Alright. So... what other ways/avenues?

Answer 16

@freckles I will leave this to you. I have no idea how to explain the evaluation of a limit with infinite as its value without using the delta-epsilon thing.

Answer 17

\[\lim_{x \rightarrow -3^+} \frac{x+2}{x+3} \\ \text{ of } -3^+ \text{ means to the right of -3 } \\ \text{ so } x>-3 \\ \text{ now adding 2 on both sides gives } x+2>-3+2=-1 \\ \text{ this means } x+2 \text{ is near } -1 \\ \\ \text{ now adding both sides by 3 we have } x+3>0 \\ \text{ we already know } \lim_{x \rightarrow -3^+}\frac{x+2}{x+3} \text{ is one of the infinities } \\ \text{ and we know the result is } \frac{negative }{positive } \infty \]

Answer 18

if we had
\[\lim_{x \rightarrow -3^-}\frac{x+2}{x+3} \\ \text{ the } -3^- \text{ means we are looking to the left of -3 }\]
\[\text{ so } x<-3 \\ \text{ which means } x+3<0 \text{ which says } x+3 \text{ is negative } \\ \text{ now adding 2 on both sides } x+2<-1 \\ \text{ so for this one we have } \frac{negative }{negative } \infty \]

Answer 19

and of course neg/pos=neg
and neg/neg=pos

Answer 20

I think I understand everything except for where you said that "we already know that (the equation of the limit) is one of the infinities" ...What does that mean?
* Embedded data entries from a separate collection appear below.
-- ==== Sys2Proof/Tests/Slice0.lean ====
section
/-! SUPPORT. Tests. Words, frames and results are those of spec/95_test_vectors.md (its E, V and P tables) and of the
examples of the rules named; witnesses show that the hypotheses of the statements are met. -/

namespace Sys2Proof.Tests

open Sys2Proof Sys2Proof.Machine

set_option Elab.async false

/-! ### Small states -/

/-- The reset state with this port 0. -/
def at0 (q : Port) : State := State.reset.updPort 0 fun _ => q

/-- A port at an address with these bytes in DIN. -/
def dinPort (addr : Byte) (bs : List Byte) : Port := (Port.construct addr).putDin 0 bs

/-- Port 0 in XCHG, holding the lock. -/
def inFlight (ph : Phase) (q : Port) : State :=
  { at0 { q with seq := .xchg ph } with
    lockOwner := some 0
    xfer := some ⟨0, q.txb.getD [], q.rxlen.getD 0⟩ }

/-- A port that reads IFCNT of driver 0 (V6). -/
def reading : Port :=
  { Port.construct 0 with cmd := some 0x40000200, txb := some [0x05, 0x00, 0x02, 0x8F], rxlen := some 12 }

/-- A port that writes GCONF `0x141` to driver 0, before the IFCNT read (P2 step 1). -/
def beforeRead : Port :=
  { Port.construct 0 with
    cmd := some 0x41000000, wreg := some 0x00, wpay := some 0x00000141
    txb := some [0x05, 0x00, 0x02, 0x8F], rxlen := some 12 }

/-- The same port in its main exchange (P2 step 3). -/
def mainExchange : Port :=
  { beforeRead with
    before := some 7
    txb := some [0x05, 0x00, 0x80, 0x00, 0x00, 0x01, 0x41, 0x78, 0x05, 0x00, 0x02, 0x8F]
    rxlen := some 20 }

/-- A port whose EXCHANGE 4, 12 is in progress (V5). -/
def rawExchange : Port :=
  { dinPort 0 [0x05, 0x00, 0x02, 0x8F] with
    cmd := some 0x300C0004, txb := some [0x05, 0x00, 0x02, 0x8F], rxlen := some 12 }

/-- What a next state's port 0 shows; nothing on a fault or a refusal. -/
def shows {α : Type} (r : Host.Outcome State Fault Refusal) (f : Port → α) : Option α :=
  match r with
  | .next t => some (f (t.port 0))
  | .fault _ => none
  | .refused _ => none

/-- The refusal of a step. -/
def refusal (r : Host.Outcome State Fault Refusal) : Option Refusal :=
  match r with
  | .refused e => some e
  | .next _ => none
  | .fault _ => none

/-- The fault of a step. -/
def faultOf (r : Host.Outcome State Fault Refusal) : Option Fault :=
  match r with
  | .fault e => some e
  | .next _ => none
  | .refused _ => none

/-! ### Well-formedness: each check refuses an ill-formed term -/

theorem test_wf_crcCheck_zero : (Instr.crcCheck 0).wf = false := by decide +kernel
theorem test_wf_crcCheck_one : (Instr.crcCheck 1).wf = true := by decide +kernel
theorem test_wf_readRequest_badCrc : (Instr.frameReadRequest 1 0x00 0xFF).wf = false := by decide +kernel
theorem test_wf_readRequest : (Instr.frameReadRequest 1 0x00 0xFE).wf = true := by decide +kernel
theorem test_wf_writeRequest_badCrc : (Instr.frameWriteRequest 0 0x00 0x00 0x00 0x01 0x41 0x79).wf = false := by decide +kernel
theorem test_wf_writeRequest : (Instr.frameWriteRequest 0 0x00 0x00 0x00 0x01 0x41 0x78).wf = true := by decide +kernel
theorem test_wf_reply_badCrc : (Instr.frameReply 0x00 0x00 0x00 0x01 0x41 0xB4).wf = false := by decide +kernel
theorem test_wf_reply : (Instr.frameReply 0x00 0x00 0x00 0x01 0x41 0xB5).wf = true := by decide +kernel

/-! ### Decoding: words written out from R110, R111, R113 and R100 to R103 -/

-- OPC 00000001, N = 3
theorem test_decode_crc8 : decodeTableWord 32 0b00000001000000000000000000000011 = some (.crc8 3) := by decide +kernel
-- OPC 00000010, N = 8
theorem test_decode_crcCheck : decodeTableWord 32 0b00000010000000000000000000001000 = some (.crcCheck 8) := by decide +kernel
-- OPC 00010000, A = 1, R = 6C
theorem test_decode_encRd : decodeTableWord 32 0b00010000000000010110110000000000 = some (.encRd 1 0x6C) := by decide +kernel
-- OPC 00010001, A = 3, R = 80
theorem test_decode_encWr : decodeTableWord 32 0b00010001000000111000000000000000 = some (.encWr 3 0x80) := by decide +kernel
-- OPC 00010010, R = 01, N = 8
theorem test_decode_decReply : decodeTableWord 32 0b00010010000000000000000100001000 = some (.decReply .gstat 8) := by
  decide +kernel
-- OPC 00100000, R = 06
theorem test_decode_unpack : decodeTableWord 32 0b00100000000000000000011000000000 = some (.unpack .ioin) := by decide +kernel
-- OPC 00100001, R = 6C
theorem test_decode_pack : decodeTableWord 32 0b00100001000000000110110000000000 = some (.pack .chopconf) := by decide +kernel
-- OPC 00110000, A = 12, N = 4
theorem test_decode_exchange : decodeTableWord 32 0b00110000000011000000000000000100 = some (.exchange 12 4) := by decide +kernel
-- OPC 01000010, A = 255, N = 1
theorem test_decode_verify : decodeTableWord 32 0b01000010111111110000000000000001 = some (.verify 255 1) := by decide +kernel
-- READ_REG and WRITE_REG words are words of the per-register forms (R113, log entry 10)
theorem test_decode_readReg :
    decodeTableWord 32 (encodeWord (.readReg .vactual)) = some .rdVactual ∧ encodeWord (.readReg .vactual) = 0x40002200 := by
  decide +kernel
theorem test_decode_writeReg :
    decodeTableWord 32 (encodeWord (.writeReg .pwmconf)) = some .wrPwmconf ∧
      encodeWord (.writeReg .pwmconf) = 0x41007000 := by
  decide +kernel
-- fields an opcode does not list are ignored (R112)
theorem test_decode_ignored_fields : decodeTableWord 32 0x01FFFF03 = some (.crc8 3) := by decide +kernel
theorem test_decode_rdGconf : decodeTableWord 32 0b01000000000000000000000000000000 = some .rdGconf := by decide +kernel
theorem test_decode_rdGstat : decodeTableWord 32 0b01000000000000000000000100000000 = some .rdGstat := by decide +kernel
theorem test_decode_rdIfcnt : decodeTableWord 32 0b01000000000000000000001000000000 = some .rdIfcnt := by decide +kernel
theorem test_decode_rdNodeconf : decodeTableWord 32 0b01000000000000000000001100000000 = some .rdNodeconf := by decide +kernel
theorem test_decode_rdIoin : decodeTableWord 32 0b01000000000000000000011000000000 = some .rdIoin := by decide +kernel
theorem test_decode_rdIholdIrun : decodeTableWord 32 0b01000000000000000001000000000000 = some .rdIholdIrun := by decide +kernel
theorem test_decode_rdTpowerdown : decodeTableWord 32 0b01000000000000000001000100000000 = some .rdTpowerdown := by decide +kernel
theorem test_decode_rdTstep : decodeTableWord 32 0b01000000000000000001001000000000 = some .rdTstep := by decide +kernel
theorem test_decode_rdTpwmthrs : decodeTableWord 32 0b01000000000000000001001100000000 = some .rdTpwmthrs := by decide +kernel
theorem test_decode_rdTcoolthrs : decodeTableWord 32 0b01000000000000000001010000000000 = some .rdTcoolthrs := by decide +kernel
theorem test_decode_rdVactual : decodeTableWord 32 0b01000000000000000010001000000000 = some .rdVactual := by decide +kernel
theorem test_decode_rdChopconf : decodeTableWord 32 0b01000000000000000110110000000000 = some .rdChopconf := by decide +kernel
theorem test_decode_rdPwmconf : decodeTableWord 32 0b01000000000000000111000000000000 = some .rdPwmconf := by decide +kernel
theorem test_decode_wrGconf : decodeTableWord 32 0b01000001000000000000000000000000 = some .wrGconf := by decide +kernel
theorem test_decode_wrGstat : decodeTableWord 32 0b01000001000000000000000100000000 = some .wrGstat := by decide +kernel
theorem test_decode_wrIfcnt : decodeTableWord 32 0b01000001000000000000001000000000 = some .wrIfcnt := by decide +kernel
theorem test_decode_wrNodeconf : decodeTableWord 32 0b01000001000000000000001100000000 = some .wrNodeconf := by decide +kernel
theorem test_decode_wrIoin : decodeTableWord 32 0b01000001000000000000011000000000 = some .wrIoin := by decide +kernel
theorem test_decode_wrIholdIrun : decodeTableWord 32 0b01000001000000000001000000000000 = some .wrIholdIrun := by decide +kernel
theorem test_decode_wrTpowerdown : decodeTableWord 32 0b01000001000000000001000100000000 = some .wrTpowerdown := by decide +kernel
theorem test_decode_wrTstep : decodeTableWord 32 0b01000001000000000001001000000000 = some .wrTstep := by decide +kernel
theorem test_decode_wrTpwmthrs : decodeTableWord 32 0b01000001000000000001001100000000 = some .wrTpwmthrs := by decide +kernel
theorem test_decode_wrTcoolthrs : decodeTableWord 32 0b01000001000000000001010000000000 = some .wrTcoolthrs := by decide +kernel
theorem test_decode_wrVactual : decodeTableWord 32 0b01000001000000000010001000000000 = some .wrVactual := by decide +kernel
theorem test_decode_wrChopconf : decodeTableWord 32 0b01000001000000000110110000000000 = some .wrChopconf := by decide +kernel
theorem test_decode_wrPwmconf : decodeTableWord 32 0b01000001000000000111000000000000 = some .wrPwmconf := by decide +kernel
-- 00000101 aaaaaaaa rrrrrrrr cccccccc
theorem test_decode_frameReadRequest :
    decodeTableWord 32 0b00000101000000100110110010010001 = some (.frameReadRequest 2 0x6C 0x91) := by decide +kernel
-- 05 03 91 00 00 00 14 85
theorem test_decode_frameWriteRequest :
    decodeTableWord 64 0x0503910000001485 = some (.frameWriteRequest 3 0x11 0x00 0x00 0x00 0x14 0x85) := by decide +kernel
-- 05 FF 6C 10 01 00 53 5A
theorem test_decode_frameReply :
    decodeTableWord 64 0x05FF6C100100535A = some (.frameReply 0x6C 0x10 0x01 0x00 0x53 0x5A) := by decide +kernel
-- V9: reserved words
theorem test_decode_reserved :
    ([0x00000000, 0x03000000, 0x43000000, 0xFF000000, 0x40000400, 0x41008000, 0x12000508, 0x02000000].map
      (decodeTableWord 32)) = List.replicate 8 none := by decide +kernel
-- a request needs an address of at most 3 (R103)
theorem test_decode_frame_badAddress : decodeTableWord 32 0x05040000 = none := by decide +kernel

/-! ### The integrity checker (V1, E1, P1) -/

theorem test_crc8 :
    shows (exec (.crc8 3) (at0 (dinPort 0 [0x05, 0x01, 0x00]))) (fun q => (q.dout.read 0, q.doutLen, q.status)) =
      some (some 0xFE, some 1, some .ok) := by decide +kernel
theorem test_crc8_empty :
    shows (exec (.crc8 0) State.reset) (fun q => (q.dout.read 0, q.doutLen)) = some (some 0x00, some 1) := by decide +kernel
theorem test_crc8_function :
    [crc8 [0x01], crc8 [0x80], crc8 [0xFF], crc8 [0xAA], crc8 [0x05, 0xFF, 0x00], crc8 (List.replicate 7 0xFF)] =
      [0x89, 0x07, 0xF3, 0xAC, 0x9F, 0x0C] := by decide +kernel
-- R236: the register after byte 05
theorem test_crc8_trace : [crcByte 0x00 0x05, crcByte 0x69 0x01, crcByte 0x91 0x00] = [0x69, 0x91, 0xFE] := by decide +kernel
theorem test_crcCheck :
    shows (exec (.crcCheck 8) (at0 (dinPort 0 [0x05, 0xFF, 0x00, 0x00, 0x00, 0x01, 0x41, 0xB5]))) (fun q => q.status) =
      some (some .ok) := by decide +kernel
theorem test_crcCheck_mismatch :
    shows (exec (.crcCheck 8) (at0 (dinPort 0 [0x05, 0xFF, 0x00, 0x00, 0x00, 0x01, 0x41, 0xB4]))) (fun q => q.status) =
      some (some .crcMismatch) := by decide +kernel

/-! ### The codec (E3, E4, V3, V4) -/

theorem test_encRd :
    shows (exec (.encRd 3 0x00) State.reset) (fun q => (q.dout.firstBytes 4, q.doutLen, q.status)) =
      some ([0x05, 0x03, 0x00, 0xA5], some 4, some .ok) := by decide +kernel
theorem test_encRd_badAddress :
    shows (exec (.encRd 4 0x00) State.reset) (fun q => (q.doutLen, q.status)) =
      some (none, some .invalidDriverAddress) := by decide +kernel
theorem test_encWr :
    shows (exec (.encWr 3 0x80) (at0 ((Port.construct 0).putPayload 0x00000141)))
        (fun q => (q.dout.firstBytes 8, q.doutLen)) =
      some ([0x05, 0x03, 0x80, 0x00, 0x00, 0x01, 0x41, 0xE2], some 8) := by decide +kernel
theorem test_encWr_badAddress :
    shows (exec (.encWr 4 0x80) (at0 ((Port.construct 0).putPayload 0x00000141))) (fun q => (q.doutLen, q.status)) =
      some (none, some .invalidDriverAddress) := by decide +kernel
theorem test_decReply :
    shows (exec (.decReply .ioin 8) (at0 (dinPort 0 [0x05, 0xFF, 0x06, 0x21, 0x00, 0x02, 0x41, 0x9D])))
        (fun q => (q.result32, q.rfields.bind (·.get? .version), q.status)) =
      some (some 0x21000241, some 33, some .ok) := by decide +kernel
theorem test_decReply_zeros :
    shows (exec (.decReply .gconf 8) (at0 (dinPort 0 (List.replicate 8 0x00)))) (fun q => (q.result32, q.status)) =
      some (none, some .invalidSyncByte) := by decide +kernel
/-- The status of decoding a frame as a reply for a register. -/
def replyStatus (b : List Byte) (r : Reg) : Status :=
  match decReply b r with
  | .ok _ => .ok
  | .error e => e
-- E4: each field changed, the CRC kept and recomputed
theorem test_reply_rejection :
    [replyStatus [0x05, 0xFF, 0x00, 0x00, 0x00, 0x01, 0x41] .gconf,
      replyStatus [0x05, 0xFF, 0x00, 0x00, 0x00, 0x01, 0x41, 0xB5, 0x00] .gconf,
      replyStatus [0x04, 0xFF, 0x00, 0x00, 0x00, 0x01, 0x41, 0xB5] .gconf,
      replyStatus [0x04, 0xFF, 0x00, 0x00, 0x00, 0x01, 0x41, 0x3F] .gconf,
      replyStatus [0x05, 0x01, 0x00, 0x00, 0x00, 0x01, 0x41, 0xF6] .gconf,
      replyStatus [0x05, 0xFF, 0x01, 0x00, 0x00, 0x01, 0x41, 0x22] .gconf,
      replyStatus [0x05, 0xFF, 0x06, 0x21, 0x00, 0x02, 0x22, 0xC1] .ioin] =
    [.datagramLength, .datagramLength, .crcMismatch, .invalidSyncByte, .invalidMasterAddress, .registerAddressMismatch,
      .unpackingError] := by decide +kernel

/-! ### The catalog (V3 and its corner cases) -/

theorem test_unpack_ioin_reserved :
    shows (exec (.unpack .ioin) (at0 ((Port.construct 0).putPayload 0x00000020))) (fun q => (q.rfields, q.status)) =
      some (none, some .unpackingError) := by decide +kernel
theorem test_unpack_chopconf :
    shows (exec (.unpack .chopconf) (at0 ((Port.construct 0).putPayload 0xFFFFFFFF)))
        (fun q => (q.rfields.bind (·.get? .hend), q.rfields.bind (·.get? .tbl), q.result32, q.status)) =
      some (some 15, some 3, none, some .ok) := by decide +kernel
theorem test_pack_chopconf :
    shows (exec (.pack .chopconf) (at0 ((Port.construct 0).putFields
        (.make .chopconf [(.toff, 3), (.hstrt, 5), (.tbl, 2), (.intpol, 1)])))) (fun q => (q.result32, q.status)) =
      some (some 0x10010053, some .ok) := by decide +kernel
theorem test_pack_ioin_ones :
    shows (exec (.pack .ioin) (at0 ((Port.construct 0).putFields (fieldsOf .ioin 0xFFFFFFFF)))) (fun q => q.result32) =
      some (some 0xFF0003DD) := by decide +kernel
theorem test_vactual_signed :
    [(fieldsOf .vactual 0x00FFFC18).getSigned? .vactual, (fieldsOf .vactual 0x00800000).getSigned? .vactual,
      (fieldsOf .vactual 0xFF000001).getSigned? .vactual] = [some (-1000), some (-8388608), some 1] := by decide +kernel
How do you know that?

Answer 21

if you have something/0
where the top something isn't 0
then you know the limit is one of the infinities

Answer 22

That wouldn't mean that the Limit doesn't exist?
:/

Answer 23

infinity is not a number
so yes you could say the limit does not exist but sometimes the instructor or it is also more meaningful to say what kind of non-existence the limit is if you can

Answer 24

So it's like a limit can be an integer that a function STOPS at, but reaches on a graph/data set nonetheless, but sometimes, the "STOPPING" point is the arbitrarily unreachable value that the graph just gets infinitely close to, in this case -infinity?

Answer 25

the limit being infinity or -negative infinity at x=some finite number
is that you have a vertical asymptote there
I think something people say the graph blows up there if that makes more sense

for example f(x)=1/x looks like:

notice at x=0 we have a vertical asymptote
for x>0 the y values are climbing up with non-stop (y values are getting bigger)
for x<0 the y values are falling down with non-stop (y values are getting negative big)
so we say
\[\lim_{x \rightarrow 0^+} \frac{1}{x}= +\infty \text{ or you can just say } \infty \\ \lim_{x \rightarrow 0^-}\frac{1}{x}=-\infty \\ \text{ but yeah it is true in either case you could say } \\ \text{ the limit does not exist } \\ \]
you would definitely say
\[\lim_{x \rightarrow 0}\frac{1}{x} \text{ does not exist }\]